Anayasa Mahkemesinin 26.07.2023 Tarih 2023/43 Esas 2023/141 Karar sayılı ilamı ile “4/12/2004 tarihli ve 5271 sayılı Ceza Muhakemesi Kanunu’nun 6/12/2006 tarihli ve 5560 sayılı Kanun’un 24. maddesiyle değiştirilen 253. maddesinin (19) numaralı fıkrasının beşinci cümlesinin “Uzlaşmanın sağlanması halinde, soruşturma konusu suç nedeniyle tazminat davası açılamaz;…” bölümünün Anayasa’ya aykırı olduğuna ve iptaline karar verilmiştir.
Danıştay ve Yargıtay tarafından kabul edilen uygulamaya göre “Uygulanması gereken bir kanun hükmü, hüküm kesinleşmeden önce Anayasa Mahkemesince iptaline karar verilirse, usulü kazanılmış hakka göre değil, Anayasa Mahkemesi’nin iptal sonrası oluşan yeni duruma göre karar verilebilecektir.” yönünde değerlendirme yapılmıştır. Anayasa Mahkemesi’nin somut norm denetimi neticesinde verdiği iptal kararlarının Resmî Gazete’de yayımlanması ile sonuç doğuracağı ve eldeki tüm uyuşmazlıklara uygulanması gerektiği uyulması zorunlu yargısal içtihatlar ile kabul edilmiştir.
Bu durumda mahkemece Anayasa Mahkemesinin 26.07.2023 Tarih 2023/43 Esas 2023/141 Karar sayılı iptal kararının eldeki davaya etkisi değerlendirilerek sonucuna göre karar verilmesi gerektiğinden ve ayrıca uzlaşma tutanağının davacı …’in babası olan … tarafından imzalandığı görülmekle, TMK’nın 336.maddesinin 1. fıkrasına göre, evlilik devam ettiği sürece ana ve babanın velayeti birlikte kullanacağı gözetilerek uzlaşma tutanağının baba tarafından imzalanmış olması da değerlendirilerek sonucuna göre karar verilmesi gerekirken eksik incelemeye dayalı hüküm tesisi isabetli görülmemiştir.
Açıklanan nedenlerle; davacı vekilinin istinaf başvurusunun kabulü ile HMK.nın 353/1.a.6.maddesi gereğince ilk derece mahkemesi kararının kaldırılmasına ve yeniden inceleme yapılmak üzere dosyanın mahkemesine gönderilmesine karar vermek gerekmiştir.

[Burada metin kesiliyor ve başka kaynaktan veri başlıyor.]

-- ==== Sys2Proof/Machine/Flags.lean ====
section
/-! DEFINITION. The TCU's flag and line computations (43_tcu_tick.md R180 to R185). -/
namespace Sys2Proof.Machine

/-- The overflow flag of channel `c`, bit `c` of `tcu.flag` (10_state.md R33). -/
def overBit (c : Chan) : Word := bit c.index

/-- The half-overflow flag of channel `c`, bit `16 + c` of `tcu.flag`; the OS timer has none (R33). -/
def halfBit (c : Chan) : Word :=
  match c with
  | .ost => 0#32
  | c => bit (16 + c.index)

/-- The half-overflow flag a recompute adds: `count >=u half`, tested before the reset to 0 (R180). -/
def halfFlag (c : Chan) (r : Channel) : Word :=
  if r.half ≤ r.count then halfBit c else 0#32

/-- The overflow flag a recompute adds: `count >=u full` (R180). -/
def overFlag (c : Chan) (r : Channel) : Word :=
  if r.full ≤ r.count then overBit c else 0#32

/-- The auto-reload: a count at or past `full` becomes 0, the excess dropped (R180). -/
def autoReload (r : Channel) : Channel :=
  if r.full ≤ r.count then { r with count := 0#32 } else r

/-- `LINE_BITS[k]` (R182 to R185). -/
def lineBits : Line → Word
  | .l0 => 0x00008000#32
  | .l1 => 0x00200020#32
  | .l2 => 0x00DF00DF#32

/-- The level of line `k`: `((flag & ~mask) & LINE_BITS[k]) != 0` (R182). -/
def lineLevel (k : Line) (flag mask : Word) : Bool := (flag &&& ~~~mask) &&& lineBits k != 0#32

/-- Whether bit `c` of the enable word gates channel `c` on (R187, decision D17). -/
def isEnabled (c : Chan) (enable : Word) : Bool := enable.getLsbD c.index

end Sys2Proof.Machine
end

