-- ==== Sys2Proof/Machine/Intc.lean ====
section
/-! DEFINITION. The INTC register operations (40_intc.md R102 to R112). -/
namespace Sys2Proof.Machine

/-- `rd.w INTC_SOURCE(b)` (R102). -/
def execRdIntcSource (b : Bank) (s : State) : Host.Outcome State Fault Refusal :=
  .next (s.respond (.word (s.bank b).source))

/-- `wr.w INTC_SOURCE(b), v`: silently ignored (R103). -/
def execWrIntcSource (_b : Bank) (_data : Word) (s : State) : Host.Outcome State Fault Refusal :=
  .next s

/-- `rd.w INTC_MASK(b)` (R104). -/
def execRdIntcMask (b : Bank) (s : State) : Host.Outcome State Fault Refusal :=
  .next (s.respond (.word (s.bank b).mask))

/-- Write of the register at `0x04` of bank `b` (R105). -/
def execWrIntcMask (b : Bank) (data : Word) (s : State) : Host.Outcome State Fault Refusal :=
  .next (intcMaskWrite .whole b data s)

/-- Read of the write-only register at `0x08` of bank `b` (R108). -/
def execRdIntcMaskSet (b : Bank) (s : State) : Host.Outcome State Fault Refusal :=
  .next (s.diagnosed (.woRead .intc (intcOffset b 0x08)) .read .word)

/-- Write of the register at `0x08` of bank `b` (R106). -/
def execWrIntcMaskSet (b : Bank) (data : Word) (s : State) : Host.Outcome State Fault Refusal :=
  .next (intcMaskWrite .set b data s)

/-- Read of the write-only register at `0x0c` of bank `b` (R108). -/
def execRdIntcMaskClr (b : Bank) (s : State) : Host.Outcome State Fault Refusal :=
  .next (s.diagnosed (.woRead .intc (intcOffset b 0x0c)) .read .word)

/-- Write of the register at `0x0c` of bank `b` (R107). -/
def execWrIntcMaskClr (b : Bank) (data : Word) (s : State) : Host.Outcome State Fault Refusal :=
  .next (intcMaskWrite .clr b data s)

/-- `rd.w INTC_PENDING(b)` (R109). -/
def execRdIntcPending (b : Bank) (s : State) : Host.Outcome State Fault Refusal :=
  .next (s.respond (.word (s.bank b).pending))

/-- `wr.w INTC_PENDING(b), v`: silently ignored (R110). -/
def execWrIntcPending (_b : Bank) (_data : Word) (s : State) : Host.Outcome State Fault Refusal :=
  .next s

/-- Reserved offset `0x14` of bank `b` (R111). -/
def execIntcReserved14 (acc : Access) (b : Bank) (s : State) : Host.Outcome State Fault Refusal :=
  .next (s.diagnosed (.unknownOffset .intc (intcOffset b 0x14)) acc .word)

/-- Reserved offset `0x18` of bank `b` (R111). -/
def execIntcReserved18 (acc : Access) (b : Bank) (s : State) : Host.Outcome State Fault Refusal :=
  .next (s.diagnosed (.unknownOffset .intc (intcOffset b 0x18)) acc .word)

/-- Reserved offset `0x1c` of bank `b` (R111). -/
def execIntcReserved1c (acc : Access) (b : Bank) (s : State) : Host.Outcome State Fault Refusal :=
  .next (s.diagnosed (.unknownOffset .intc (intcOffset b 0x1c)) acc .word)

/-- Access to a bank that does not exist (R112). -/
def execIntcBankRange (acc : Access) (off : BitVec 12) (s : State) :
    Host.Outcome State Fault Refusal :=
  .next (s.diagnosed (.bankRange off) acc .word)

end Sys2Proof.Machine
end

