/-- 10_state.md R26: after every step, for every bank, `pending = source & ~mask` and the line is their OR;
reset establishes it. -/
def Obligations.PendingIsSourceAndNotMask : Prop :=
  IntcConsistent State.reset ∧
  (∀ s t : State, IntcConsistent s → step s = .next t → IntcConsistent t) ∧
  (∀ (s t : State) (b : Bank) (v : Word),
    exec (.wrIntcMask b v) s = .next t ∨ exec (.wrIntcMaskSet b v) s = .next t ∨
      exec (.wrIntcMaskClr b v) s = .next t →
    (t.bank b).pending = (t.bank b).source &&& ~~~(t.bank b).mask) ∧
  (∀ (s t : State) (lv : Bool) (idx : BitVec 8) (b : Bank),
    idx.toNat / 32 = b.index → exec (.req lv idx) s = .next t →
    (t.bank b).pending = (t.bank b).source &&& ~~~(t.bank b).mask)

/-- 43_tcu_tick.md R183 to R185: the lines that the line recompute leaves. -/
def Obligations.LinesAreTheStaticGrouping : Prop :=
  ∀ (P : Params) (s : State),
    ((linesRecompute P s).line.l0 = true ↔ (s.flag &&& ~~~s.mask).getLsbD 15 = true) ∧
    ((linesRecompute P s).line.l1 = true ↔
      (s.flag &&& ~~~s.mask).getLsbD 5 = true ∨ (s.flag &&& ~~~s.mask).getLsbD 21 = true) ∧
    ((linesRecompute P s).line.l2 = true ↔
      ∃ n, (n = 0 ∨ n = 1 ∨ n = 2 ∨ n = 3 ∨ n = 4 ∨ n = 6 ∨ n = 7) ∧
        ((s.flag &&& ~~~s.mask).getLsbD n = true ∨
          (s.flag &&& ~~~s.mask).getLsbD (16 + n) = true)) ∧
    lineBits .l0 = 0x00008000#32 ∧ lineBits .l1 = 0x00200020#32 ∧ lineBits .l2 = 0x00DF00DF#32

/-- R186: after a line recompute each line's level is on the bank-0 input it is wired to, every other input
is as it was, and bank 0 is recomputed, for all parameters in the ranges of 00_scope.md R10. -/
def Obligations.LinesDriveTheirInputs : Prop :=
  ∀ (P : Params) (s : State), P.Ok →
    let t := linesRecompute P s
    t.intc.b0.source.getLsbD P.irqSrc0.val = t.line.l0 ∧
    t.intc.b0.source.getLsbD P.irqSrc1.val = t.line.l1 ∧
    t.intc.b0.source.getLsbD P.irqSrc2.val = t.line.l2 ∧
    (∀ i, i ≠ P.irqSrc0.val → i ≠ P.irqSrc1.val → i ≠ P.irqSrc2.val →
      t.intc.b0.source.getLsbD i = s.intc.b0.source.getLsbD i) ∧
    t.intc.b0.mask = s.intc.b0.mask ∧
    t.intc.b0.pending = t.intc.b0.source &&& ~~~t.intc.b0.mask ∧
    (t.intc.b0.irqOut = true ↔ t.intc.b0.pending ≠ 0#32) ∧
    t.intc.b1 = s.intc.b1

/-- 60_exceptions.md R204: in a good state, a set flag bit whose TCU mask bit and whose line's INTC mask bit
are clear raises the output line of bank 0. -/
def Obligations.UnmaskedFlagReachesTheProcessorLine : Prop :=
  ∀ (s : State) (k : Line) (n : Nat), Inv s →
    (lineBits k).getLsbD n = true → s.flag.getLsbD n = true → s.mask.getLsbD n = false →
    s.intc.b0.mask.getLsbD (lineSource Config.params k).val = false →
    s.intc.b0.irqOut = true

/-! ## Rules about the whole machine -/

/-- 20_memory.md R57: a bus read changes nothing but its result and the logs, and the same read again gives
the same result. -/
def Obligations.ReadsChangeNoRegister : Prop :=
  ∀ (i : Instr) (s t : State), isBusRead i = true → exec i s = .next t →
    t = { s with rdata := t.rdata, diags := t.diags, cguLog := t.cguLog } ∧
    ∃ u, exec i t = .next u ∧ u.rdata = t.rdata

/-- 43_tcu_tick.md R190: no operation but a write of the flag word or its clear register, and RESET, clears a
flag bit. -/
def Obligations.FlagsAreSticky : Prop :=
  ∀ (i : Instr) (s t : State) (n : Nat), exec i s = .next t →
    (∀ v, i ≠ .wrTcuFlag v) → (∀ v, i ≠ .wrTcuFlagClr v) → i ≠ .reset →
    s.flag.getLsbD n = true → t.flag.getLsbD n = true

HÜKÜM : Yukarıda açıklanan nedenlerle;
1-Davacı vekilinin istinaf başvurusunun KABULÜ ile; HMK.nın 353/1.a.6 maddesi gereğince ilk derece mahkemesi kararının kaldırılmasına,
Yeniden yargılama yapılması için dosyanın kararı veren mahkemeye GÖNDERİLMESİNE,
2-İstinaf yoluna başvuran tarafça yatırılan peşin harcın istek halinde yatırana iadesine,
3-İstinaf yoluna başvuran tarafça yapılan yargılama giderinin ilk derece mahkemesi tarafından yapılacak yargılamada dikkate alınmasına,
4-Karar tebliği, harç mahsup, iade ve tahsil işlemlerinin ilk derece mahkemesince yerine getirilmesine,
Dosya üzerinden yapılan inceleme sonunda HMK.nın 353/1.a maddesi gereğince KESİN olmak üzere 17.11.2023 tarihinde oy birliği ile karar verildi.
Başkan
Üye
Üye
Katip
* Bu belge, 5070 sayılı Kanun hükümleri gereğince elektronik imza ile imzalanmıştır.